Could this possibly due to how your terminal is handling the encoding? I find the way my Mac handles copy->pasting URLs unintuitive sometimes compared to Linux.

You probably tried this already, but does the behaviour change when you wrap your url in single quotes on the CLI?

orangejulius commented 2 years ago

Okay, we think we tracked down the problem here. It looks like, because the code we use to trim the text parameter is not unicode aware, it can trim the input in the middle of UTF-8 multibyte characters:

https://github.com/pelias/api/blob/130da3253b379b2ced5e4906e097fcbe1f32dfa2/sanitizer/_text.js#L26

There are packages like unicode-substring that can handle this in a safer way, and we might end up using one of those.

Some other details:

missinglink commented 2 years ago

it seems that this bug is the cause of the issue.

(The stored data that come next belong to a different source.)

@[simp] theorem Dev.putTap_regs (d : Dev) (x : Tap) : (d.putTap x).regs = d.regs := rfl
@[simp] theorem Dev.putTap_raised (d : Dev) (x : Tap) : (d.putTap x).raised = d.raised := rfl
@[simp] theorem Dev.putTap_faults (d : Dev) (x : Tap) : (d.putTap x).faults = d.faults := rfl
@[simp] theorem Dev.putTap_freeCount (d : Dev) (x : Tap) : (d.putTap x).freeCount = d.freeCount := rfl
@[simp] theorem Dev.putTap_pw (d : Dev) (x : Tap) : (d.putTap x).pw = d.pw := rfl
@[simp] theorem Dev.putTap_balls (d : Dev) (x : Tap) : (d.putTap x).balls = d.balls := rfl
@[simp] theorem Dev.putTap_slots (d : Dev) (x : Tap) : (d.putTap x).slots = d.slots := rfl
@[simp] theorem Dev.putTap_boot (d : Dev) (x : Tap) : (d.putTap x).boot = d.boot := rfl
@[simp] theorem Dev.putTap_live (d : Dev) (x : Tap) : (d.putTap x).live = d.live := rfl
@[simp] theorem Dev.putTap_keys (d : Dev) (x : Tap) : (d.putTap x).keys = d.keys := rfl
@[simp] theorem Dev.putTap_host (d : Dev) (x : Tap) : (d.putTap x).host = d.host := rfl
@[simp] theorem Dev.putTap_ev (d : Dev) (x : Tap) : (d.putTap x).ev = d.ev := rfl
@[simp] theorem Dev.putTap_img (d : Dev) (x : Tap) : (d.putTap x).img = d.img := rfl
@[simp] theorem Dev.putTap_tile (d : Dev) (x : Tap) : (d.putTap x).tile = d.tile := rfl
@[simp] theorem Dev.putTap_fmap (d : Dev) (x : Tap) : (d.putTap x).fmap = d.fmap := rfl
@[simp] theorem Dev.putTap_course (d : Dev) (x : Tap) : (d.putTap x).course = d.course := rfl
@[simp] theorem Dev.putTap_sys (d : Dev) (x : Tap) : (d.putTap x).sys = d.sys := rfl
@[simp] theorem Dev.putTap_port (d : Dev) (x : Tap) : (d.putTap x).port = d.port := rfl
@[simp] theorem Dev.putTap_path (d : Dev) (x : Tap) : (d.putTap x).path = d.path := rfl
@[simp] theorem Dev.putTap_chg (d : Dev) (x : Tap) : (d.putTap x).chg = d.chg := rfl
@[simp] theorem Dev.putTap_ret (d : Dev) (x : Tap) : (d.putTap x).ret = d.ret := rfl
@[simp] theorem Dev.putTap_log (d : Dev) (x : Tap) : (d.putTap x).log = d.log := rfl
@[simp] theorem Dev.putTap_lamp (d : Dev) (x : Tap) : (d.putTap x).lamp = d.lamp := rfl
@[simp] theorem Dev.putTap_ring (d : Dev) (x : Tap) : (d.putTap x).ring = d.ring := rfl
@[simp] theorem Dev.putTap_serv (d : Dev) (x : Tap) : (d.putTap x).serv = d.serv := rfl
@[simp] theorem Dev.putTap_ptb (d : Dev) (x : Tap) : (d.putTap x).ptb = d.ptb := rfl
@[simp] theorem Dev.putTap_slotPos (d : Dev) (x : Tap) : (d.putTap x).slotPos = d.slotPos := rfl
@[simp] theorem Dev.putTap_gtSet (d : Dev) (x : Tap) : (d.putTap x).gtSet = d.gtSet := rfl
@[simp] theorem Dev.putTap_lens (d : Dev) (x : Tap) : (d.putTap x).lens = d.lens := rfl
@[simp] theorem Dev.putTap_sensor (d : Dev) (x : Tap) : (d.putTap x).sensor = d.sensor := rfl
@[simp] theorem Dev.putTap_wdt (d : Dev) (x : Tap) : (d.putTap x).wdt = d.wdt := rfl
@[simp] theorem Dev.putTap_prism (d : Dev) (x : Tap) : (d.putTap x).prism = d.prism := rfl
@[simp] theorem Dev.putTap_cap (d : Dev) (x : Tap) : (d.putTap x).cap = d.cap := rfl
@[simp] theorem Dev.putTap_nand (d : Dev) (x : Tap) : (d.putTap x).nand = d.nand := rfl
@[simp] theorem Dev.putTap_recov (d : Dev) (x : Tap) : (d.putTap x).recov = d.recov := rfl
@[simp] theorem Dev.putTap_tap (d : Dev) (x : Tap) : (d.putTap x).tap = x := rfl
@[simp] theorem Dev.putTap_nv (d : Dev) (x : Tap) : (d.putTap x).nv = d.nv := rfl
@[simp] theorem Dev.putTap_sram (d : Dev) (x : Tap) : (d.putTap x).sram = d.sram := rfl
@[simp] theorem Dev.putTap_readData (d : Dev) (x : Tap) : (d.putTap x).readData = d.readData := rfl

orangejulius commented 2 years ago

I can confirm that https://github.com/pelias/api/pull/1577 fixed this and the query shown above no longer causes a 500 error with API version v5.34.0.

Also, the issue with browsers modifying the request seems to be limited to Firefox only. Chrome was able to reproduce the error just fine. Interesting.